The former tronista of Men and Women admits first of all that he has underestimated himself:

“With a clear mind I wanted to say a few sincere words about this absurd experience… inexplicable, it was incredible.
I never thought I’d go beyond the first week. So many difficulties, I admit. The homelessness, the loves, the affections … I am not and have never described myself as a castaway prodigy, on the contrary … the people close to me had told me not to leave, it was not a program made for me, they were right for a thousand and one reason … but I’m stubborn as a mule, I hate being told that I can’t do something … and here we are, until the last day, with all my heart, with all my guts, I’ve been there “

Moreover, Cerioli on the other hand does not even believe that he was a model competitor, having experienced several moments of crisis:

“I have not been the portrait of the castaway, it is true I have not always been smiling, I have discovered that I really have many weaknesses, happy to have lived them, I have only one regret. Even though it sounds sweet, I have said many times that I hated everything now that I am back in my life. In the most banal comforts I feel a bit lost, I think and think again, I can’t stop my head. I hated that cursed island so much that now, absurdly, having left it almost seems to me to have lost a part of a man in that sand that I’m afraid I won’t be able to find again. I am happy to have been so wrong, to have argued, screamed, laughed, cried. Because this merry-go-round brought me here, it tore apart walls that seemed insurmountable to me ”.

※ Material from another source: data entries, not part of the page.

/-- R52, R71, R95, R97, R99, R105 to R108, R110, R121 to R123: a frame start in EXPOSING opens a frame: the
machine is RECEIVING, and a frame that is kept takes the port's next number and the lowest FREE slot, after
which the store is judged by its water marks, or is dropped and counted, with FRAME_DROPPED latched and a
STORE_FULL record, and the axes in WAIT_EXPOSURE go; any other frame is discarded to its end and counted. A
port with an ROI meters the frame, with the ROI clipped to it and its sums at 0, unless that leaves none of
it. Pixel data of an open frame goes to its slot and to the metric unit. The slot holds the bytes in order,
8,388,608 at most; with the first pixel that finds no room TRUNCATED is set and the rest is discarded. The
metric unit passes over rows outside the clipped ROI; a row within them, in one item or in several that
follow each other, adds with its last pixel its differences, normalised to 12 bits, to S and is counted; one
that lacks a pixel of the ROI is dropped whole with the partial mark, and so is one that another breaks off.
The frame's end completes the slot with the metric, min(65,535, floor(16 S / n)) or none where n is 0, and
queues it, and frees the machine, which takes a held scan capture in that event. (The end of a capture's
frame in its own run is in ScanCommandsAct.) That an item of the image lane ends the resumption check is the
model's inference (log 14), and so is that the pixels that fit are stored whole (log 18); where pixels stand
and how they are stored (log 17), that a frame which is not metered clears the partial mark (log 48), and
that the held capture is taken before the waiting axes go and a piece is granted (log 12), are its choices.
(A frame start within an open frame, log 29, is left out.) -/
def Obligations.FramesAreReceived : Prop :=
  ∀ (p : Port) (s : State), s.supplied = true → laneOpen s p = true →
    let r := s.port p
    let judged (n : Nat) (s t : State) : Prop :=
      t.frames.tight = (if s.frames.tight = true then decide (s.img.lowMark < n)
          else decide (s.img.highMark < n))
        ∧ (s.bounded = true → s.frames.tight = false → s.img.highMark < n →
            (t.events.getD 14 clearedEntry).detail = some (.occupancy n)
              ∧ (t.events.getD 14 clearedEntry).port = none)
    let came := s.fresh.modLink p fun l => { l with resumeLeft := none }
    let fillsHere (n : Nat) (x : SlotRecord) : Prop :=
      n < s.frames.slots.length ∧ s.slot n = ⟨.filling, some x⟩ ∧ x.port = p
    let taken (c : Capture) (t : State) : Prop :=
      let y := (t.port p).exposure
      let defers : Prop :=
        s.img.policyWait p = true ∧ s.poweredMoving p = true ∧ s.img.deferLimit p ≠ 0
      y.origin = some (.scan c) ∧ y.held = none ∧ y.takenAt = some s.hubTime
        ∧ y.taken = holdInc 65535 r.exposure.taken ∧ y.timeouts = r.exposure.timeouts
        ∧ (defers → y.state = .deferred ∧ y.timer = some (s.img.deferLimit p * 1000))
        ∧ (¬defers → y.state = .exposing
            ∧ y.timer = some (s.img.exposeTimeout p * 1000) ∧ y.sentAt = some s.hubTime
            ∧ y.positions = some ⟨r.focus.p / 256, r.iris.p / 256⟩
            ∧ (s.poweredMoving p = true → y.movingMark = true)
            ∧ (r.link.state = .up ∨ r.link.state = .degraded → .exposeCommand p ∈ t.out))
        ∧ (s.img.policyWait p = true → ∀ n, (r.axis n).state = .waitExposure → (t.port p).axis n = r.axis n)
    (∀ n, s.lowestFree = some n ↔ n < s.frames.slots.length ∧ (s.slot n).state = .free
        ∧ ∀ m, m < n → (s.slot m).state ≠ .free)
    ∧ (∀ n x, fillsHere n x → (∀ m y, m < n → ¬fillsHere m y) → s.fillingSlot p = some (n, x))
    ∧ (∀ n x, s.fillingSlot p = some (n, x) → fillsHere n x)
    ∧ (∀ format width height,
      (r.link.gate ≠ .opened → r.exposure.state ≠ .exposing →
        exec (.frameStart p format width height) s = .next (came.modLink p fun l =>
          { l with gate := .discarding, unasked := holdInc 65535 l.unasked }))
      ∧ (∀ o, r.link.gate ≠ .opened → r.exposure.state = .exposing → r.exposure.origin = some o →
        ∃ t, exec (.frameStart p format width height) s = .next t
          ∧ (t.port p).link.gate = .opened
          ∧ (t.port p).exposure = { r.exposure with state := .receiving, timer := none }
          ∧ (∀ n, (t.port p).axis n = (if (r.axis n).state = .waitExposure then
              { r.axis n with state := .moving, v := 0 } else r.axis n))
          ∧ (o.kept = false → t.frames = s.frames ∧ (t.port p).frameCounter = r.frameCounter)
          ∧ (o.kept = true → (t.port p).frameCounter = (r.frameCounter + 1) % 65536)
          ∧ (∀ n, o.kept = true → s.lowestFree = some n →
              t.slot n = ⟨.filling, some
                { port := p, origin := o, frameNumber := r.frameCounter, format := format
                  width := width.toNat, height := height.toNat, pixels := []
                  captureTime := r.exposure.sentAt.getD 0
                  positions := r.exposure.positions.getD ⟨0, 0⟩, metric := none, sendNumber := 0
                  truncated := false, linkErrors := false, lensMoving := r.exposure.movingMark
                  scanFrame := (match o with | .line _ _ => false | .scan _ => true)
                  metricPartial := false }⟩
                ∧ (∀ m, m ≠ n → t.slot m = s.slot m) ∧ t.frames.dropCount = s.frames.dropCount
                ∧ t.occupancy = s.occupancy + 1 ∧ judged (s.occupancy + 1) s t)
          ∧ (o.kept = true → s.lowestFree = none → t.frames.slots = s.frames.slots
              ∧ t.frames.dropCount = holdInc 65535 s.frames.dropCount
              ∧ t.frames.tight = s.frames.tight
              ∧ (t.triggers.missed.getLast?).map (fun m => (m.port, m.origin, m.reason, m.time))
                  = some (p, o, .storeFull, s.hubTime)
              ∧ (s.bounded = true →
                  (t.events.getD 13 clearedEntry).detail = some (.frame r.frameCounter)
                    ∧ (t.events.getD 13 clearedEntry).port = some p))
          ∧ (let m := (t.port p).metric
            let roi (item : Nat) : Nat := min (s.img.item item p.val) 65535
            let given : Prop := roi 26 ≤ roi 27 ∧ roi 28 ≤ roi 29
            let x1 := min (roi 27) (width.toNat - 1)
            let y1 := min (roi 29) (height.toNat - 1)
            m.scanFrame = (match o with | .line _ _ => false | .scan _ => true)
              ∧ m.format = format ∧ m.width = width.toNat ∧ m.partialMark = false
              ∧ (¬given → m.active = false ∧ m.clip = .absent)
              ∧ (given → x1 < roi 26 ∨ y1 < roi 28 → m.active = false ∧ m.clip = .empty)
              ∧ (given → roi 26 ≤ x1 → roi 28 ≤ y1 → m.active = true
                  ∧ m.clip = .area ⟨roi 26, x1, roi 28, y1⟩ ∧ m.sum = 0 ∧ m.rows = 0 ∧ m.rowSum = 0
                  ∧ m.row = none))
          ∧ (t.port p).power = r.power ∧ t.claims = s.claims))
    ∧ (∀ row column pixels,
      (r.link.gate ≠ .opened → exec (.pixelData p row column pixels) s = .next came)
      ∧ (r.link.gate = .opened →
        let metered (t : State) : State :=
          t.modMetric p fun m => m.rowData row.toNat column.toNat pixels
        (s.fillingSlot p = none → exec (.pixelData p row column pixels) s = .next (metered came))
        ∧ (∀ n x, s.fillingSlot p = some (n, x) →
          exec (.pixelData p row column pixels) s
            = .next (metered (came.setSlot n ⟨.filling, some (x.fill pixels)⟩)))))
    ∧ (∀ (x : SlotRecord) (pixels : List (BitVec 12)),
      let size := if x.format = .bits8 then 1 else 2
      let bytes (v : BitVec 12) : List Byte := match x.format with
        | .bits8 => [v.setWidth 8]
        | .bits10 => [BitVec.ofNat 8 (v.toNat % 1024 / 256), BitVec.ofNat 8 (v.toNat % 256)]
        | .bits12 => [BitVec.ofNat 8 (v.toNat / 256), BitVec.ofNat 8 (v.toNat % 256)]
      (x.truncated = true → x.fill pixels = x)
      ∧ (x.truncated = false → x.pixels.length + size * pixels.length ≤ 8388608 →
          x.fill pixels = { x with pixels := x.pixels ++ pixels.flatMap bytes })
      ∧ (x.truncated = false → x.pixels.length ≤ 8388608 →
          8388608 < x.pixels.length + size * pixels.length →
          x.fill pixels = { x with
            truncated := true
            pixels := x.pixels
              ++ (pixels.take ((8388608 - x.pixels.length) / size)).flatMap bytes })
      ∧ (x.pixels.length ≤ 8388608 → (x.fill pixels).pixels.length ≤ 8388608))
    ∧ (∀ m : Metric,
      let value (v : BitVec 12) : Nat := match m.format with
        | .bits8 => v.toNat % 256 * 16
        | .bits10 => v.toNat % 1024 * 4
        | .bits12 => v.toNat
      (∀ y x vs ws, m.rowData y x (vs ++ ws) = (m.rowData y x vs).rowData y (x + vs.length) ws)
      ∧ (m.active = false → (∀ y x vs, m.rowData y x vs = m) ∧ ∀ cut, m.close cut = ⟨none, false⟩)
      ∧ (∀ g, m.active = true → m.clip = .area g →
        (∀ y x vs, y < g.y0 ∨ g.y1 < y → m.rowData y x vs = m)
        ∧ (∀ y x vs, g.y0 ≤ y → y ≤ g.y1 → g.x0 ≤ g.x1 → g.x1 < m.width → m.row ≠ some y → x ≤ g.x0 →
          let brokenOff : Bool := m.row.isSome && m.nextCol ≤ m.width
          let px (c : Nat) : Nat := value (vs.getD (c - x) 0)
          let diff (c : Nat) : Nat := max (px c) (px (c + 1)) - min (px c) (px (c + 1))
          (x + vs.length = m.width → let t := m.rowData y x vs
            t.sum = min (m.sum + ((List.range' g.x0 (g.x1 - g.x0)).map diff).sum) (2 ^ 40 - 1)
              ∧ t.rows = m.rows + 1 ∧ t.rowSum = 0 ∧ t.partialMark = (m.partialMark || brokenOff)
              ∧ t.active = true ∧ t.clip = .area g ∧ t.scanFrame = m.scanFrame)
          ∧ (∀ z ws, x + vs.length ≤ g.x1 → max (x + vs.length) g.x0 < z → ws ≠ [] →
              z + ws.length = m.width → let t := (m.rowData y x vs).rowData y z ws
            t.sum = m.sum ∧ t.rows = m.rows ∧ t.rowSum = 0 ∧ t.partialMark = true
              ∧ t.active = true ∧ t.clip = .area g ∧ t.scanFrame = m.scanFrame))
        ∧ (∀ cut, let n := (g.x1 - g.x0) * m.rows
          m.close cut = ⟨if n = 0 then none else some (min 65535 (16 * m.sum / n)),
            m.partialMark || cut || decide (m.rows < g.y1 - g.y0 + 1)⟩)))
    ∧ (∀ rows,
      (r.link.gate = .none → exec (.frameEnd p rows) s = .next came)
      ∧ (r.link.gate = .discarding →
        exec (.frameEnd p rows) s = .next (came.modLink p fun l => { l with gate := .none }))
      ∧ (∀ o, r.link.gate = .opened → r.exposure.origin = some o →
        (∀ c, o = .scan c → r.scan.loader ≠ .running ∨ r.scan.phase ≠ some .capture
          ∨ c.run ≠ r.scan.runNumber) →
        ∃ t, exec (.frameEnd p rows) s = .next t
          ∧ (t.port p).link.gate = .none ∧ (t.port p).scan = r.scan
          ∧ (r.exposure.held = none → (t.port p).exposure = { startExposure with
              taken := r.exposure.taken, timeouts := r.exposure.timeouts })
          ∧ (∀ c, r.exposure.held = some c → taken c t)
          ∧ (t.port p).metric.active = false
          ∧ (∀ n x, s.fillingSlot p = some (n, x) →
              ((t.slot n).state = .ready ∧ n ∈ t.frames.outQueue
                ∨ (t.slot n).state = .sending ∧ t.outLink.send = some ⟨n, .record, 0, false⟩)
              ∧ ∃ y, (t.slot n).record = some y ∧ y.pixels = x.pixels ∧ y.truncated = x.truncated
                  ∧ y.frameNumber = x.frameNumber
                  ∧ y.metric = (r.metric.close false).metric
                  ∧ y.metricPartial = (r.metric.close false).partialMark)
          ∧ (t.port p).power = r.power ∧ t.claims = s.claims))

Finally, here’s how he will always remember this adventure:

“All this just to say that it will be absurd said by me, but I will remember you with a huge smile, with so much melancholy and with an inexplicable strength in my heart.
I thought it was right to write it with my pink mask. Because even if it doesn’t seem like it sometimes, I’m really tender inside.
I will always remember you as my greatest enemy, that in the night. I don’t know how to explain.